[Saved entries]
-- ==== Sys2Proof/Machine/Flash.lean ====
section
/-! DEFINITION. The flash channel controllers (chapter 14): descriptor queues, checks, reads, programs, erases, suspends. -/
namespace Sys2Proof.Machine

/-- A die's number (R357). -/
def dieNo (ch t : Nat) : Nat := 12 * ch + t
/-- Key of a plane-block. -/
def pblkKey (die plane block : Nat) : Nat := (die * 4 + plane) * 2542 + block
/-- Key of a code word. -/
def cwKey (die plane block i : Nat) : Nat := pblkKey die plane block * 6144 + i
/-- Code words of a plane-block by mode (Table 14-1). -/
def cwCount (slc : Bool) : Nat := if slc then 1536 else 6144
/-- The write pointer of a full block (R369). -/
def wpFull : Nat := 0x1FFF

namespace FDesc
/-- A field of a descriptor (Table 14-3). -/
def f (x : FDesc) (w lo n : Nat) : Nat := bits64 (x.words.getD w 0#64) lo n
def op (x : FDesc) : Nat := x.f 0 0 8
def tag (x : FDesc) : Nat := x.f 0 16 16
def target (x : FDesc) : Nat := x.f 0 32 4
def planes (x : FDesc) : List Nat := (List.range 4).filter (fun p => bit64 (x.words.getD 0 0#64) (36 + p))
def slc (x : FDesc) : Bool := bit64 (x.words.getD 0 0#64) 40
def kind (x : FDesc) : Nat := x.f 0 41 2
def ladderOff (x : FDesc) : Bool := bit64 (x.words.getD 0 0#64) 43
def block (x : FDesc) : Nat := x.f 1 0 12
def page (x : FDesc) : Nat := x.f 1 16 11
def cwm (x : FDesc) : List Nat := (List.range 4).filter (fun w => bit64 (x.words.getD 1 0#64) (27 + w))
def cw (x : FDesc) : Nat := x.f 1 32 13
def count (x : FDesc) : Nat := x.f 1 48 5
def data (x : FDesc) : W64 := x.words.getD 2 0#64
def side (x : FDesc) : W64 := x.words.getD 3 0#64
def keyslot (x : FDesc) : Nat := x.f 4 0 12
def crypt (x : FDesc) : Bool := bit64 (x.words.getD 4 0#64) 12 && x.q != 7
def tweak (x : FDesc) : Nat := (x.words.getD 5 0#64).toNat
def wp (x : FDesc) : Nat := x.f 6 0 13
def setWp (x : FDesc) : Bool := bit64 (x.words.getD 6 0#64) 13
def markBad (x : FDesc) : Bool := bit64 (x.words.getD 6 0#64) 14
def setMode (x : FDesc) : Bool := bit64 (x.words.getD 6 0#64) 15
end FDesc

/-- Sets bits of one word of a list of words. -/
def wordsWith (ws : List W64) (i lo n v : Nat) : List W64 :=
  ws.set i (BitVec.ofNat 64 (withBits (ws.getD i 0#64).toNat lo n v))

/-- One clamp of a descriptor's field: where the value must change, it changes and counts. -/
def fclamp (i lo n : Nat) (g : Nat → Nat) (s : List W64 × Nat) : List W64 × Nat :=
  let v := bits64 (s.1.getD i 0#64) lo n
  if g v = v then s else (wordsWith s.1 i lo n (g v), s.2 + 1)

/-- The clamp of an address or offset (Table 14-3): with KIND 0 to tier 2 where it names another tier than 1 or 2; down to 64 bytes with
KIND 0 and 1. -/
def fclampAddr (i : Nat) (s : List W64 × Nat) : List W64 × Nat :=
  let a := s.1.getD i 0#64
  let kind := bits64 (s.1.getD 0 0#64) 41 2
  if kind = 2 || (i = 3 && a = 0#64) then s else
  let s := if kind = 1 || addrTier a = 1 || addrTier a = 2 then s else (wordsWith s.1 i 49 3 2, s.2 + 1)
  fclamp i 0 6 (fun _ => 0) s

/-- A descriptor after the clamps of Table 14-3, with their number (R365, R499). -/
def fdescClamp (ws : List W64) : List W64 × Nat :=
  let s := (ws, 0)
  let s := fclamp 0 0 8 (fun v => if v ≤ 5 then v else 0) s
  let op := bits64 (s.1.getD 0 0#64) 0 8
  let s := fclamp 0 32 4 (fun v => if v ≤ 11 then v else 11) s
  let s := fclamp 0 36 4 (fun v => if v = 0 then 1 else v) s
  let s := fclamp 0 41 2 (fun v => if v = 3 || (v = 2 && op ≠ 1) then 0 else v) s
  let s := fclamp 1 0 12 (fun v => if v ≤ 2541 then v else 2541) s
  let slc := bit64 (s.1.getD 0 0#64) 40
  let n := cwCount slc
  let s := if op = 1 then fclamp 1 27 4 (fun v => if v = 0 then 1 else v) (fclamp 1 16 11 (fun v => if v < n / 4 then v else n / 4 - 1) s) else s
  let s := if op = 2 then
      let s := fclamp 1 32 13 (fun v => if v < n then v else n - 1) s
      fclamp 1 48 5 (fun v => min (if v = 0 then 1 else if v > 16 then 16 else v) (n - bits64 (s.1.getD 1 0#64) 32 13)) s
    else s
  let s := if op = 1 || op = 2 || op = 5 then fclampAddr 2 s else s
  let s := if op = 1 || op = 2 then fclampAddr 3 s else s
  let s := fclamp 4 0 12 (fun v => if v ≤ 144 then v else 0) s
  if op = 4 && bit64 (s.1.getD 6 0#64) 15 then fclamp 6 0 13 (fun v => if v > n then wpFull else v) s else s

namespace Dev

def fch (d : Dev) (ch : Nat) : FchSt := Tab.getD d.flash.fch ch FchSt.reset
def setFch (d : Dev) (ch : Nat) (x : FchSt) : Dev := { d with flash := { d.flash with fch := Tab.store d.flash.fch ch x FchSt.reset } }
def die (d : Dev) (ch t : Nat) : DieSt := Tab.getD (d.fch ch).dies t DieSt.reset
def pblk (d : Dev) (k : Nat) : PBlk := Tab.getD d.flash.blocks k PBlk.reset
def setPblk (d : Dev) (k : Nat) (x : PBlk) : Dev := { d with flash := { d.flash with blocks := Tab.store d.flash.blocks k x PBlk.reset } }

/-- Sets a die's state and the registers that show it (Table 14-9e). -/
def setDie (d : Dev) (ch t : Nat) (x : DieSt) : Dev :=
  let f := d.fch ch
  (d.setFch ch { f with dies := Tab.store f.dies t x DieSt.reset }).setFlds (R.fchDie ch t)
    [(F.fchDie_state, if x.failed then 3 else if x.susp then 2 else if x.op.isSome || x.erase.isSome then 1 else 0),
     (F.fchDie_lastGood, x.lastGood), (F.fchDie_susp, x.suspCnt)]

/-- Counts clamps of a channel's descriptors and registers. -/
def fchClamp (d : Dev) (ch n : Nat) : Dev := d.countN (R.fchClampCnt ch) (R.fchEvt ch) F.fchEvt_clampOvf n

/-- Depth of a queue's rings (R361). -/
def fchDepth (d : Dev) (ch q : Nat) : Nat := 2 ^ d.fld (R.fchQCfg ch q) F.fchQCfg_depth

/-- Completion entries of a queue that are reserved or not yet freed, with FCH_Q_CTRL.STALLED after them (R363). -/
def setReserved (d : Dev) (ch q n : Nat) : Dev :=
  let f := d.fch ch
  (d.setFch ch { f with reserved := Tab.store f.reserved q n 0 }).setFld (R.fchQCtrl ch q) F.fchQCtrl_stalled (b2n (n ≥ d.fchDepth ch q))

/-- A write of FCH_Q_CQH frees the entries up to the new head. -/
def fchFree (d : Dev) (ch q head : Nat) : Dev :=
  let n := d.fchDepth ch q
  let h := d.fld (R.fchQCqh ch q) F.fchQCqh_head
  let used := Tab.getD (d.fch ch).reserved q 0
  (d.setFld (R.fchQCqh ch q) F.fchQCqh_head (head % n)).setReserved ch q (used - (head % n + n - h) % n)

/-- The queue that the controller serves next for a descriptor's class: strict priority, then deficit round robin (R363). -/
def fchTurn (d : Dev) (ch : Nat) (elig : List Nat) : Option Nat :=
  let prio := fun q => d.fld (R.fchQCfg ch q) F.fchQCfg_prio
  match (List.range 4).find? (fun p => elig.any (fun q => prio q == p)) with
  | none => none
  | some p =>
    let qs := elig.filter (fun q => prio q == p)
    let (cur, had) := Tab.getD (d.fch ch).turn p (7, 0)
    if qs.contains cur && had > 0 && had < d.fld (R.fchQCfg ch cur) F.fchQCfg_weight then some cur
    else (((List.range 8).map (fun i => (cur + 1 + i) % 8)).find? (fun q => qs.contains q))

/-- The die can take a descriptor (R363 item 3): NOP and SET_BLOCK touch no die; a READ also runs on a suspended erase. -/
def dieTakes (d : Dev) (ch : Nat) (x : FDesc) : Bool :=
  let y := d.die ch x.target
  x.op == 0 || x.op == 4 || y.failed || (y.op.isNone && (y.erase.isNone || (y.susp && x.op == 1)))

/-- A descriptor, the i-th waiting of its queue, is eligible to start but for its die (R363, R364). -/
def fchReady (d : Dev) (ch q i : Nat) : Option FDesc :=
  let ws := Tab.getD (d.fch ch).waiting q []
  match ws[i]? with
  | none => none
  | some x =>
    if d.flag (R.fchCtrl ch) F.fchCtrl_en && d.flag (R.fchStatus ch) F.fchStatus_ready && d.flag (R.fchQCfg ch q) F.fchQCfg_en &&
      !d.flag (R.fchQCtrl ch q) F.fchQCtrl_reset && (ws.take i).all (fun y => y.target != x.target) && decide (Tab.getD (d.fch ch).reserved q 0 < d.fchDepth ch q)
    then some x else none

/-- A descriptor is eligible to start (R363). -/
def fchEligible (d : Dev) (ch q i : Nat) : Bool := (d.fchReady ch q i).any (fun x => d.dieTakes ch x)

/-- The queues that have an eligible descriptor. -/
def fchEligQueues (d : Dev) (ch : Nat) : List Nat :=
  (List.range 8).filter (fun q => (List.range (Tab.getD (d.fch ch).waiting q []).length).any (fun i => d.fchEligible ch q i))

/-- Takes a descriptor out of its queue to start it: a completion entry is reserved, the turn advances. -/
def fchTake (d : Dev) (ch q i : Nat) : Dev :=
  let p := d.fld (R.fchQCfg ch q) F.fchQCfg_prio
  let f := d.fch ch
  let ws := Tab.getD f.waiting q []
  let (cur, had) := Tab.getD f.turn p (7, 0)
  let d := d.setFch ch { f with waiting := Tab.store f.waiting q (ws.eraseIdx i) [], turn := Tab.put f.turn p (q, if cur = q && had < d.fld (R.fchQCfg ch q) F.fchQCfg_weight then had + 1 else 1) }
  d.setReserved ch q (Tab.getD f.reserved q 0 + 1)

/-- A plane-block is open to the raw queue (R367). -/
def rawListed (d : Dev) (ch t b : Nat) : Bool :=
  (List.range 16).any (fun i => d.flag (R.fchRaww ch i) F.fchRaww_valid && d.fld (R.fchRaww ch i) F.fchRaww_target == t &&
    d.fld (R.fchRaww ch i) F.fchRaww_block == b)

/-- The keys of a descriptor's plane-blocks. -/
def descBlks (ch : Nat) (x : FDesc) : List Nat := x.planes.map (fun p => pblkKey (dieNo ch x.target) p x.block)

/-- The checks of R367 in their order: the status of the first that fails. -/
def fchCheck (d : Dev) (ch : Nat) (x : FDesc) : Option Nat :=
  let bs := (descBlks ch x).map (fun k => d.pblk k)
  let y := d.die ch x.target
  let prog := x.op == 2
  let ers := x.op == 3
  if x.q = 7 && (x.op == 4 || x.kind != 0 || ((prog || ers) && !d.rawListed ch x.target x.block)) then some 0x55
  else if y.failed then some 0x56
  else if (prog || ers) && bs.any (·.bad) then some 0x50
  else if (x.op == 1 || prog) && bs.any (fun b => b.slc != x.slc) then some 0x54
  else if (x.op == 1 || prog) && y.susp && (y.erase.any (fun e => e.desc.block == x.block)) then some 7
  else if prog && bs.any (fun b => x.cw < b.wp) then some 8
  else if prog && bs.any (fun b => b.wp < x.cw) then some 0x53
  else none

/-- The data bytes that a read of a stored code word returns (R362, R371, R499). -/
def cwBytes (a : AonSt) (x : FDesc) (n : Nat) (w : CodeWord) : List Byte :=
  let b := Cells.bytes w.data 4096
  match w.enc, x.crypt with
  | none, false => b
  | some (slot, g, tw), true =>
    if slot = x.keyslot ∧ g = Tab.getD a.keys slot 0 ∧ tw = x.tweak + n then b
    else Config.aes false (Tab.getD a.keys x.keyslot 0) (x.tweak + n) (Config.aes true g tw b)
  | some (_, g, tw), false => Config.aes true g tw b
  | none, true => Config.aes false (Tab.getD a.keys x.keyslot 0) (x.tweak + n) b

/-- Erases the plane-blocks of a descriptor (R378). -/
def fchErase (d : Dev) (ch : Nat) (x : FDesc) : Dev :=
  (descBlks ch x).foldl (fun d k =>
    { d with flash := { d.flash with words := d.flash.words.filter (fun w => w.1 / 6144 ≠ k) } }.setPblk k ⟨x.slc, 0, (d.pblk k).bad⟩) d

/-- The time an erase has run since it began or last resumed reaches FCH_SUSP.MIN_RUN, and it may be suspended (R379). -/
def mayReqSusp (d : Dev) (ch : Nat) (y : DieSt) : Bool :=
  d.flag (R.fchCtrl ch) F.fchCtrl_suspEn && y.erase.isSome && !y.susp && !y.suspReq &&
  getF y.suspCfg F.fchSusp_minRun * 10000 ≤ d.now - y.at' && y.suspCnt < getF y.suspCfg F.fchSusp_maxSusp

/-- An eligible READ waits for a die (R379). -/
def readWaits (d : Dev) (ch t : Nat) : Bool :=
  (List.range 8).any (fun q => (List.range (Tab.getD (d.fch ch).waiting q []).length).any (fun i =>
    (d.fchReady ch q i).any (fun x => x.op == 1 && x.target == t)))

/-- A suspended erase resumes (R379). -/
def fchResume (d : Dev) (ch t : Nat) : Dev :=
  let y := d.die ch t
  d.setDie ch t { y with susp := false, suspReq := false, at' := d.now }

/-- SET_BLOCK on one plane-block (R369): a pointer beyond the block's mode is full, with a clamp; a lower one is refused with a clamp
unless the block is full. -/
def fchSetBlock (d : Dev) (ch : Nat) (x : FDesc) (k : Nat) : Dev × Nat :=
  let b := d.pblk k
  let beyond := !x.setMode && x.wp ≠ wpFull && cwCount b.slc < x.wp
  let wp := if beyond then wpFull else x.wp
  let ok := b.wp = wpFull ∨ wp = wpFull ∨ b.wp ≤ wp
  let b := if x.setWp && decide ok then { b with wp := wp } else b
  let b := { b with bad := b.bad || x.markBad, slc := if x.setMode then x.slc else b.slc }
  let n := b2n beyond + (if x.setWp && !decide ok then 1 else 0)
  ((d.setPblk k b).fchClamp ch n, n)

/-- The word of GET_BLOCK for one plane (Table 14-4). -/
def fchGetWord (d : Dev) (ch : Nat) (x : FDesc) (p : Nat) : Nat :=
  let b := d.pblk (pblkKey (dieNo ch x.target) p x.block)
  let y := d.die ch x.target
  b.wp + b2n b.slc * 2 ^ 13 + b2n b.bad * 2 ^ 14 + b2n (y.susp && y.erase.any (fun e => e.desc.block == x.block)) * 2 ^ 15

/-- The die has reached the suspended state (R379). -/
def fchSuspended (d : Dev) (ch t : Nat) : Dev :=
  let y := d.die ch t
  if y.suspReq && y.erase.isSome && !y.susp then
    (d.setDie ch t { y with susp := true, suspReq := false, ran := y.ran + (d.now - y.at'), at' := d.now, suspCnt := y.suspCnt + 1 }).count
      (R.fchSuspCnt ch) (R.fchEvt ch) F.fchEvt_suspOvf
  else d

/-- The controller's part of start-up for one channel (R385, R386): pointers full, modes QLC, marks clear but for the plane-blocks
that the factory tables and the grown-defect map record (R383, Table 15-6), queues and dies idle; the code words of an operation that the reset interrupted read as they may. -/
def fchInit (d : Dev) (ch : Nat) (dies : Nat) : Dev :=
  let cutOff := ((d.fch ch).dies.flatMap (fun p => (p.2.op.toList ++ p.2.erase.toList))).filter (fun o => o.kind ≠ 1)
  let d := cutOff.foldl (fun d o => (descBlks ch o.desc).foldl (fun d k =>
    let (c, d) := d.choose 3
    let ws := if c = 0 then d.flash.words
      else if c = 1 then d.flash.words.filter (fun w => w.1 / 6144 ≠ k)
      else d.flash.words.map (fun w => if w.1 / 6144 = k then (w.1, { w.2 with lost := true }) else w)
    { d with flash := { d.flash with words := ws } }) d) d
  let d := d.setFch ch FchSt.reset
  let mine := fun (k : Nat) => k / 2542 / 4 / 12 == ch
  let d := { d with flash := { d.flash with blocks := d.flash.blocks.filter (fun b => !mine b.1) } }
  let d := (List.range 12).foldl (fun d t => d.setDie ch t { DieSt.reset with failed := decide (dies ≤ t) }) d
  let d := ((Tab.keys d.flash.factory ++ Tab.keys d.flash.grown).filter mine).foldl (fun d k => d.setPblk k { d.pblk k with bad := true }) d
  d.setFlds (R.fchStatus ch) [(F.fchStatus_dies, dies), (F.fchStatus_ready, 1), (F.fchStatus_failed, 4096 - 2 ^ dies)]

end Dev

end Sys2Proof.Machine
end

Prompt — Using the entries above, state the number of lines that include "planes". Add nothing else.

Solution below — 2